Produced by Tilted Productions, in association with Lionsgate Television, the show is inspired by crime series, such as The Shield and The Sopranos, in the sense of an antihero serving as the protagonist while retaining an individual moral code, which usually goes against the norms of society. The title, according to Kohan, refers "to a lot of things", including marijuana and widow's weeds; however, it mainly alludes to "hardy plants struggling to survive". The basic premise, as illustrated by the lyrics of the opening song from seasons one to three, and eight, satirizes off-color characters struggling with faux suburban reality, in which everything is "all style, no substance". According to Kohan, she first pitched the series to HBO, which dismissed it. Robert Greenblatt invested in the show before it was commissioned by Showtime.
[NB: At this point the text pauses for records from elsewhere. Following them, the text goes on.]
@[simp] theorem complete_diagEn : (complete v s).diagEn = s.diagEn := rfl
@[simp] theorem complete_err : (complete v s).err = s.err := rfl
@[simp] theorem complete_wrIgnored : (complete v s).wrIgnored = s.wrIgnored := rfl
@[simp] theorem complete_arg0 : (complete v s).arg0 = s.arg0 := rfl
@[simp] theorem complete_arg1 : (complete v s).arg1 = s.arg1 := rfl
@[simp] theorem complete_result : (complete v s).result = v := rfl
@[simp] theorem complete_errInfo : (complete v s).errInfo = s.errInfo := rfl
@[simp] theorem complete_freq : (complete v s).freq = s.freq := rfl
@[simp] theorem complete_tree : (complete v s).tree = s.tree := rfl
@[simp] theorem complete_bw : (complete v s).bw = s.bw := rfl
@[simp] theorem complete_br : (complete v s).br = s.br := rfl
@[simp] theorem complete_inQ : (complete v s).inQ = s.inQ := rfl
@[simp] theorem complete_inOwned : (complete v s).inOwned = s.inOwned := rfl
@[simp] theorem complete_inTerm : (complete v s).inTerm = s.inTerm := rfl
@[simp] theorem complete_inDrain : (complete v s).inDrain = s.inDrain := rfl
@[simp] theorem complete_out : (complete v s).out = s.out := rfl
@[simp] theorem complete_outOwned : (complete v s).outOwned = s.outOwned := rfl
@[simp] theorem complete_outErr : (complete v s).outErr = s.outErr := rfl
@[simp] theorem complete_diag : (complete v s).diag = s.diag := rfl
@[simp] theorem complete_pending : (complete v s).pending = s.pending := rfl
@[simp] theorem complete_ctl : (complete v s).ctl = .idle := rfl
@[simp] theorem complete_errHistory : (complete v s).errHistory = s.errHistory := rfl
@[simp] theorem complete_bwCap : (complete v s).bwCap = s.bwCap := rfl
@[simp] theorem complete_draws : (complete v s).draws = s.draws := rfl
@[simp] theorem complete_host : (complete v s).host = s.host := rfl
@[simp] theorem complete_turns : (complete v s).turns = s.turns := rfl
@[simp] theorem complete_quantum : (complete v s).quantum = s.quantum := rfl

end

/-! ### `inOpen` -/

section
variable (s : State)

@[simp] theorem inOpen_diagEn : (inOpen s).diagEn = s.diagEn := rfl
@[simp] theorem inOpen_err : (inOpen s).err = s.err := rfl
@[simp] theorem inOpen_wrIgnored : (inOpen s).wrIgnored = s.wrIgnored := rfl
@[simp] theorem inOpen_arg0 : (inOpen s).arg0 = s.arg0 := rfl
@[simp] theorem inOpen_arg1 : (inOpen s).arg1 = s.arg1 := rfl
@[simp] theorem inOpen_result : (inOpen s).result = s.result := rfl
@[simp] theorem inOpen_errInfo : (inOpen s).errInfo = s.errInfo := rfl
@[simp] theorem inOpen_freq : (inOpen s).freq = s.freq := rfl
@[simp] theorem inOpen_tree : (inOpen s).tree = s.tree := rfl
@[simp] theorem inOpen_bw : (inOpen s).bw = s.bw := rfl
@[simp] theorem inOpen_br : (inOpen s).br = s.br := rfl
@[simp] theorem inOpen_inQ : (inOpen s).inQ = s.inQ := rfl
@[simp] theorem inOpen_inOwned : (inOpen s).inOwned = true := rfl
@[simp] theorem inOpen_inTerm : (inOpen s).inTerm = false := rfl
@[simp] theorem inOpen_inDrain : (inOpen s).inDrain = s.inDrain := rfl
@[simp] theorem inOpen_out : (inOpen s).out = s.out := rfl
@[simp] theorem inOpen_outOwned : (inOpen s).outOwned = s.outOwned := rfl
@[simp] theorem inOpen_outErr : (inOpen s).outErr = s.outErr := rfl
@[simp] theorem inOpen_diag : (inOpen s).diag = s.diag := rfl
@[simp] theorem inOpen_pending : (inOpen s).pending = s.pending := rfl
@[simp] theorem inOpen_ctl : (inOpen s).ctl = s.ctl := rfl
@[simp] theorem inOpen_errHistory : (inOpen s).errHistory = s.errHistory := rfl
@[simp] theorem inOpen_bwCap : (inOpen s).bwCap = s.bwCap := rfl
@[simp] theorem inOpen_draws : (inOpen s).draws = s.draws := rfl
@[simp] theorem inOpen_host : (inOpen s).host = s.host := rfl
@[simp] theorem inOpen_turns : (inOpen s).turns = s.turns := rfl
@[simp] theorem inOpen_quantum : (inOpen s).quantum = s.quantum := rfl

end

/-! ### `outOpen` -/

section
variable (s : State)

@[simp] theorem outOpen_diagEn : (outOpen s).diagEn = s.diagEn := rfl
@[simp] theorem outOpen_err : (outOpen s).err = s.err := rfl
@[simp] theorem outOpen_wrIgnored : (outOpen s).wrIgnored = s.wrIgnored := rfl
@[simp] theorem outOpen_arg0 : (outOpen s).arg0 = s.arg0 := rfl
@[simp] theorem outOpen_arg1 : (outOpen s).arg1 = s.arg1 := rfl
@[simp] theorem outOpen_result : (outOpen s).result = s.result := rfl
@[simp] theorem outOpen_errInfo : (outOpen s).errInfo = s.errInfo := rfl
@[simp] theorem outOpen_freq : (outOpen s).freq = s.freq := rfl
@[simp] theorem outOpen_tree : (outOpen s).tree = s.tree := rfl
@[simp] theorem outOpen_bw : (outOpen s).bw = s.bw := rfl
@[simp] theorem outOpen_br : (outOpen s).br = s.br := rfl
@[simp] theorem outOpen_inQ : (outOpen s).inQ = s.inQ := rfl
@[simp] theorem outOpen_inOwned : (outOpen s).inOwned = s.inOwned := rfl
@[simp] theorem outOpen_inTerm : (outOpen s).inTerm = s.inTerm := rfl
@[simp] theorem outOpen_inDrain : (outOpen s).inDrain = s.inDrain := rfl
@[simp] theorem outOpen_out : (outOpen s).out = s.out := rfl
@[simp] theorem outOpen_outOwned : (outOpen s).outOwned = true := rfl
@[simp] theorem outOpen_outErr : (outOpen s).outErr = s.outErr := rfl
@[simp] theorem outOpen_diag : (outOpen s).diag = s.diag := rfl
@[simp] theorem outOpen_pending : (outOpen s).pending = s.pending := rfl
@[simp] theorem outOpen_ctl : (outOpen s).ctl = s.ctl := rfl
@[simp] theorem outOpen_errHistory : (outOpen s).errHistory = s.errHistory := rfl
@[simp] theorem outOpen_bwCap : (outOpen s).bwCap = s.bwCap := rfl
@[simp] theorem outOpen_draws : (outOpen s).draws = s.draws := rfl
@[simp] theorem outOpen_host : (outOpen s).host = s.host := rfl
@[simp] theorem outOpen_turns : (outOpen s).turns = s.turns := rfl
@[simp] theorem outOpen_quantum : (outOpen s).quantum = s.quantum := rfl
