/-- Every command is dispatched with a rule of its own, and that rule does not raise IllegalState (R109, R110). -/
theorem exec_eq_command (i : Instr) : ∃ body : State → State, (∀ s, exec i s = command i body s) ∧
    ∀ s, s.err ≠ some .illegalState → (body s).err ≠ some .illegalState := by
  cases i with
  | nop | freqClear | treeBuild | treeClear | brHasNext => exact ⟨_, fun _ => rfl, fun s h => by simpa using h⟩
  | clearError => exact ⟨_, fun _ => rfl, fun s h => by simp [clearErrorState]⟩
  | softReset => exact ⟨_, fun _ => rfl, fun s h => by simp [softResetItems]⟩
  | bwOpen => exact ⟨_, fun _ => rfl, fun s h => by simpa [bwOpenSession] using h⟩
  | freqWrite => exact ⟨_, fun _ => rfl, fun s h => withSym_err_ne_illegalState fun _ => by simpa [setFreq] using h⟩
  | freqRead => exact ⟨_, fun _ => rfl, fun s h => withSym_err_ne_illegalState fun _ => by simpa using h⟩
  | codeQuery =>
    refine ⟨_, fun _ => rfl, fun s h => withSym_err_ne_illegalState fun v => ?_⟩
    split <;> simpa using h
  | codeBit =>
    refine ⟨_, fun _ => rfl, fun s h => withSym_err_ne_illegalState fun v => ?_⟩
    split
    · simp
    · split <;> simp [h]
  | treeSave | treeLoad | compress | decompress | brOpen =>
    exact ⟨_, fun _ => rfl, fun s h => advance_err_ne_illegalState h⟩
  | encodeSymbol =>
    exact ⟨_, fun _ => rfl, fun s h => withSym_err_ne_illegalState fun v =>
      encodeSymbolBits_finish_err_ne_illegalState (fun _ hu => by exact hu) h v⟩
  | decodeSymbol =>
    exact ⟨_, fun _ => rfl, fun s h => advance_err_ne_illegalState (startAttempt_err_ne_illegalState h _)⟩
  | bwWrite =>
    exact ⟨_, fun _ => rfl, fun s h => withBit_err_ne_illegalState fun b =>
      bwWriteBit_finish_err_ne_illegalState (fun _ hu => by exact hu) h b⟩
  | bwClose =>
    refine ⟨_, fun _ => rfl, fun s h => ?_⟩
    split
    · exact advance_err_ne_illegalState (bwCloseStart_err_ne_illegalState h false)
    · exact h
  | brNext =>
    refine ⟨_, fun _ => rfl, fun s h => ?_⟩
    split
    · exact advance_err_ne_illegalState (takeBit_err_ne_illegalState h _)
    · simp
  | brClose =>
    refine ⟨_, fun _ => rfl, fun s h => ?_⟩
    split <;> simpa [brCloseSession] using h

/-- A command word is its OPC with MBZ = 0 above it (R100). -/
theorem encode_eq_zeroExtend_opcode (i : Instr) : encode i = (opcode i).zeroExtend 32 :=
  (BitVec.setWidth_eq_append (by decide)).symm

/-- `admits` decides the preconditions of R110's table. -/
theorem admits_iff_of_mem_preconditions {s : State} {i : Instr} {c : Prop} (h : (i, c) ∈ Spec.preconditions s) :
    admits i s = true ↔ c := by
  have rows : ∀ p ∈ Spec.preconditions s, (admits p.1 s = true ↔ p.2) := by
    simp [Spec.preconditions, admits]
  exact rows _ h

end Sys2Proof.Machine
end

section
/-! PROOFS. The statement about the state preconditions of the commands (spec 30_encoding.md R110). -/

namespace Sys2Proof.Machine

/-- Settles O15: dispatch raises IllegalState exactly where the precondition is false, and nothing after it does. -/
theorem statePreconditions : Obligations.StatePreconditions := by
  intro s i c herr hc
  obtain ⟨body, hexec, hbody⟩ := exec_eq_command i
  have hadm := admits_iff_of_mem_preconditions hc
  constructor
  · intro hfalse
    rw [hexec, ← encode_eq_zeroExtend_opcode]
    simp [command, herr, mt hadm.1 hfalse]
  · intro htrue t ht
    rw [hexec, command_run herr (hadm.2 htrue)] at ht
    cases ht
    exact hbody s (by simp [herr])

end Sys2Proof.Machine
end

section
/-! PROOFS. The SYM operand (spec 30_encoding.md R101), and the reads and updates of FREQ (10_state.md R35). -/

namespace Sys2Proof.Machine

/-! ### The SYM operand -/

theorem symOperand_of_byte {s : State} {v : Byte} (h : s.arg0 = v.zeroExtend 32) : symOperand s = some v := by
  have hsplit : s.arg0 = (0 : BitVec 24) ++ v := h.trans (BitVec.setWidth_eq_append (by decide))
  have hhigh : s.arg0.extractLsb' 8 24 = 0 := hsplit ▸ BitVec.extractLsb'_append_eq_left
  have hlow : s.arg0.extractLsb' 0 8 = v := hsplit ▸ BitVec.extractLsb'_append_eq_right
  rw [symOperand, if_pos hhigh, hlow]

/-- A register above 255 has a bit set in [31:8]. -/
theorem symOperand_of_gt {s : State} (h : 255 < s.arg0.toNat) : symOperand s = none := by
  have hhigh : s.arg0.extractLsb' 8 24 ≠ 0 := fun h0 => by
    have hz := congrArg BitVec.toNat h0
    simp only [BitVec.extractLsb'_toNat, Nat.shiftRight_eq_div_pow, BitVec.ofNat_eq_ofNat, BitVec.toNat_ofNat] at hz
    omega
  exact if_neg hhigh

section
variable {s : State} {i : Instr} (body : Byte → State → State)
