-- ==== Sys2Proof/Machine/Bsf.lean ====
section
/-! DEFINITION. The meaning of BSF (42_bsf.md R140) at the edge that presents it. -/

namespace Sys2Proof.Machine

/-- `BSF <X>` presented at an edge: accepted with `OPQ` = BSF and `R` = 255 (10_state.md R41, 42_bsf.md R141). Its eight
stages (42_bsf.md R142) and its completion run at the busy edges that follow (10_state.md R42, R43). -/
def execBsf (x : Operand) (s : State) : Host.Outcome State Fault Refusal := presentCommand .bsf x s

end Sys2Proof.Machine
end

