-- ==== Sys2Proof/Machine/Bsr.lean ====
section
/-! DEFINITION. The meaning of BSR (41_bsr.md R120) at the edge that presents it. -/

namespace Sys2Proof.Machine

/-- `BSR <X>` presented at an edge: accepted with `OPQ` = BSR and `R` = 0 (10_state.md R41, 41_bsr.md R121). Its eight
stages (41_bsr.md R122, R123) and its completion run at the busy edges that follow (10_state.md R42, R43). -/
def execBsr (x : Operand) (s : State) : Host.Outcome State Fault Refusal := presentCommand .bsr x s

end Sys2Proof.Machine
end

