-- ==== Sys2Proof/Proofs/Scope.lean ====
section
/-! The frame of a step (00_scope.md R5, 10_state.md R29, 70_reset_and_hazards.md R182): its scope is the control, datapath
and result registers; the parameter is never written, and the host's list of port values is only sampled. -/

namespace Sys2Proof.Machine

/-- An advance writes only the datapath, stage, control and result registers. -/
theorem advance_frame {s t : State} (h : advance s = .next t) :
    t.spc = s.spc ∧ t.inputs = s.inputs ∧ t.booted = s.booted ∧ t.draws = s.draws := by
  obtain ⟨-, rfl⟩ | ⟨-, rfl⟩ := advance_cases h
  · -- the stages alone
    simp
  · -- the stages and the completion
    simp

/-- Settles O31: in each case of a step the ports are sampled first, which uses up one entry, and the operation that
follows writes none of the three fields, but for a reset edge, which sets `booted`. -/
theorem stepFrame : Obligations.StepFrame := by
  intro s t h
  rcases step_cases h with ⟨-, rfl⟩ | ⟨-, -, rfl⟩ | ⟨-, -, -, -, rfl⟩ | ⟨-, -, -, ha⟩ | ⟨-, -, -, -, rfl⟩
  · -- a reset edge
    simp
  · -- an edge before the first reset
    simp
  · -- an accept edge
    simp
  · -- an advance edge
    obtain ⟨hspc, hinputs, hbooted, -⟩ := advance_frame ha
    simp [hspc, hinputs, hbooted]
  · -- a hold edge
    simp

end Sys2Proof.Machine
end

/-! The encoder's answer: eight stages leave the index of the set bit in the accumulator, by one window invariant per
operation (40_encoder.md R105 to R108, 41_bsr.md R122 to R125, 42_bsf.md R142 to R144). -/

namespace Sys2Proof.Machine

/-! ### Stages and windows -/

/-- One stage more is the next stage run on what the earlier ones made. -/
theorem runStages_succ (op : Op) (n k : Nat) (d : Datapath) :
    runStages op (n + 1) k d = stage op (k + n) (runStages op n k d) :=
  runStages_add op n 1 k d

theorem window_pos (k : Nat) : 1 ≤ window k := Nat.two_pow_pos (7 - k)

theorem window_le (k : Nat) : window k ≤ 128 :=
  Nat.pow_le_pow_right (n := 2) (by decide) (Nat.sub_le 7 k)

theorem two_mul_window_succ {k : Nat} (hk : k < 7) : 2 * window (k + 1) = window k := by
  unfold window
  rw [← Nat.pow_succ', show (7 - (k + 1)).succ = 7 - k by omega]

/-- Before stage `k` there are `2^(8-k)` candidate bits, two windows. -/
theorem two_pow_eight_sub {k : Nat} (hk : k ≤ 7) : 2 ^ (8 - k) = 2 * window k := by
  unfold window
  rw [← Nat.pow_succ', show (7 - k).succ = 8 - k by omega]

/-- After stage `k` there is one window left. -/
theorem two_pow_eight_sub_succ (k : Nat) : 2 ^ (8 - (k + 1)) = window k := by
  unfold window
  rw [show 8 - (k + 1) = 7 - k by omega]

theorem toNat_ofNat_window (k : Nat) : (BitVec.ofNat 8 (window k)).toNat = window k := by
  have := window_le k
  rw [BitVec.toNat_ofNat]; omega

theorem toNat_mask (k : Nat) : (mask k).toNat = 2 ^ window k - 1 := by
  have : 2 ^ window k ≤ 2 ^ 128 := Nat.pow_le_pow_right (by decide) (window_le k)
  rw [mask, BitVec.toNat_ofNat]; omega

/-- The BSF test as a remainder: the masked bits are zero exactly when the low window is. -/
theorem and_mask_eq_zero_iff (w : Operand) (k : Nat) : w &&& mask k = 0 ↔ w.toNat % 2 ^ window k = 0 := by
  rw [← BitVec.toNat_inj, BitVec.toNat_and, toNat_mask, Nat.and_two_pow_sub_one_eq_mod]
  rfl

theorem toNat_operand_shiftRight (x : Operand) (n : Nat) : (x >>> n).toNat = x.toNat / 2 ^ n := by
  rw [BitVec.toNat_ushiftRight, Nat.shiftRight_eq_div_pow]

/-! ### BSR -/

/-- The most significant set bit of a shifted operand, in the operand. -/
theorem isMsb_of_isMsb_shiftRight {x : Operand} {n m : Nat} (h : IsMsb (x >>> n) m) : IsMsb x (n + m) := by
  obtain ⟨hle, hlt⟩ := h
  rw [toNat_operand_shiftRight, Nat.le_div_iff_mul_le (Nat.two_pow_pos n)] at hle
  rw [toNat_operand_shiftRight, Nat.div_lt_iff_lt_mul (Nat.two_pow_pos n)] at hlt
  exact ⟨by rwa [Nat.add_comm, Nat.pow_add], by rwa [Nat.add_assoc, Nat.add_comm, Nat.pow_add]⟩

/-- The BSR invariant before stage `k` (41_bsr.md R124), with the room the accumulator has before it would wrap. -/
structure BsrWindow (x : Operand) (k : Nat) (d : Datapath) : Prop where
  shifted : d.w = x >>> d.r.toNat
  pos : 1 ≤ d.w.toNat
  lt : d.w.toNat < 2 ^ (2 * window k)
  room : d.r.toNat + 2 * window k ≤ 256

theorem bsrWindow_initial {x : Operand} (hx : x ≠ 0) : BsrWindow x 0 (initialDatapath .bsr x) where
  shifted := (BitVec.ushiftRight_zero x).symm
  pos := Nat.pos_of_ne_zero fun h => hx (BitVec.eq_of_toNat_eq h)
  lt := x.isLt
  room := Nat.le_refl 256

/-- Adding a window to the accumulator does not wrap (40_encoder.md R107). -/
theorem BsrWindow.toNat_add_window {x : Operand} {k : Nat} {d : Datapath} (h : BsrWindow x k d) :
    (d.r + BitVec.ofNat 8 (window k)).toNat = d.r.toNat + window k := by
  have hroom := h.room
  have hpos := window_pos k
  rw [BitVec.toNat_add, toNat_ofNat_window, Nat.mod_eq_of_lt (by omega)]

theorem BsrWindow.stage {x : Operand} {k : Nat} {d : Datapath} (hk : k < 7) (h : BsrWindow x k d) :
    BsrWindow x (k + 1) (stage .bsr k d) := by
  have hadd := h.toNat_add_window
  have hroom := h.room
  have hhalf := two_mul_window_succ hk
  simp only [Machine.stage, stageBsr, threshold, if_pos hk]
  split
  case isTrue hge =>
    constructor
    · rw [hadd, BitVec.shiftRight_add, ← h.shifted]
    · simp only [toNat_operand_shiftRight]
      exact Nat.div_pos hge (Nat.two_pow_pos _)
    · simp only [toNat_operand_shiftRight]
      rw [hhalf, Nat.div_lt_iff_lt_mul (Nat.two_pow_pos _), ← Nat.pow_add, ← Nat.two_mul]
      exact h.lt
    · simp only [hadd]; omega
  case isFalse hlt => exact ⟨h.shifted, h.pos, by rw [hhalf]; omega, by omega⟩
Showrunner and head writer Jenji Kohan, whose credits include Tracey Takes On..., Mad About You, and Sex and the City, is the executive producer of the series, alongside Roberto Benabib, of Little City fame. Kohan also explains how she and Benabib "tag team[ed]" in running the writers room. Senior writer Matthew Salsberg and director Craig Zisk also joined as executive producers in later seasons. Following Zisk's departure from the series after five seasons, Mark Burley, director Scott Ellis, and Lisa Vinnecour were added on as executive producers. During seasons seven and eight, senior writers Victoria Morrow and Stephen Falk became co-executive producers.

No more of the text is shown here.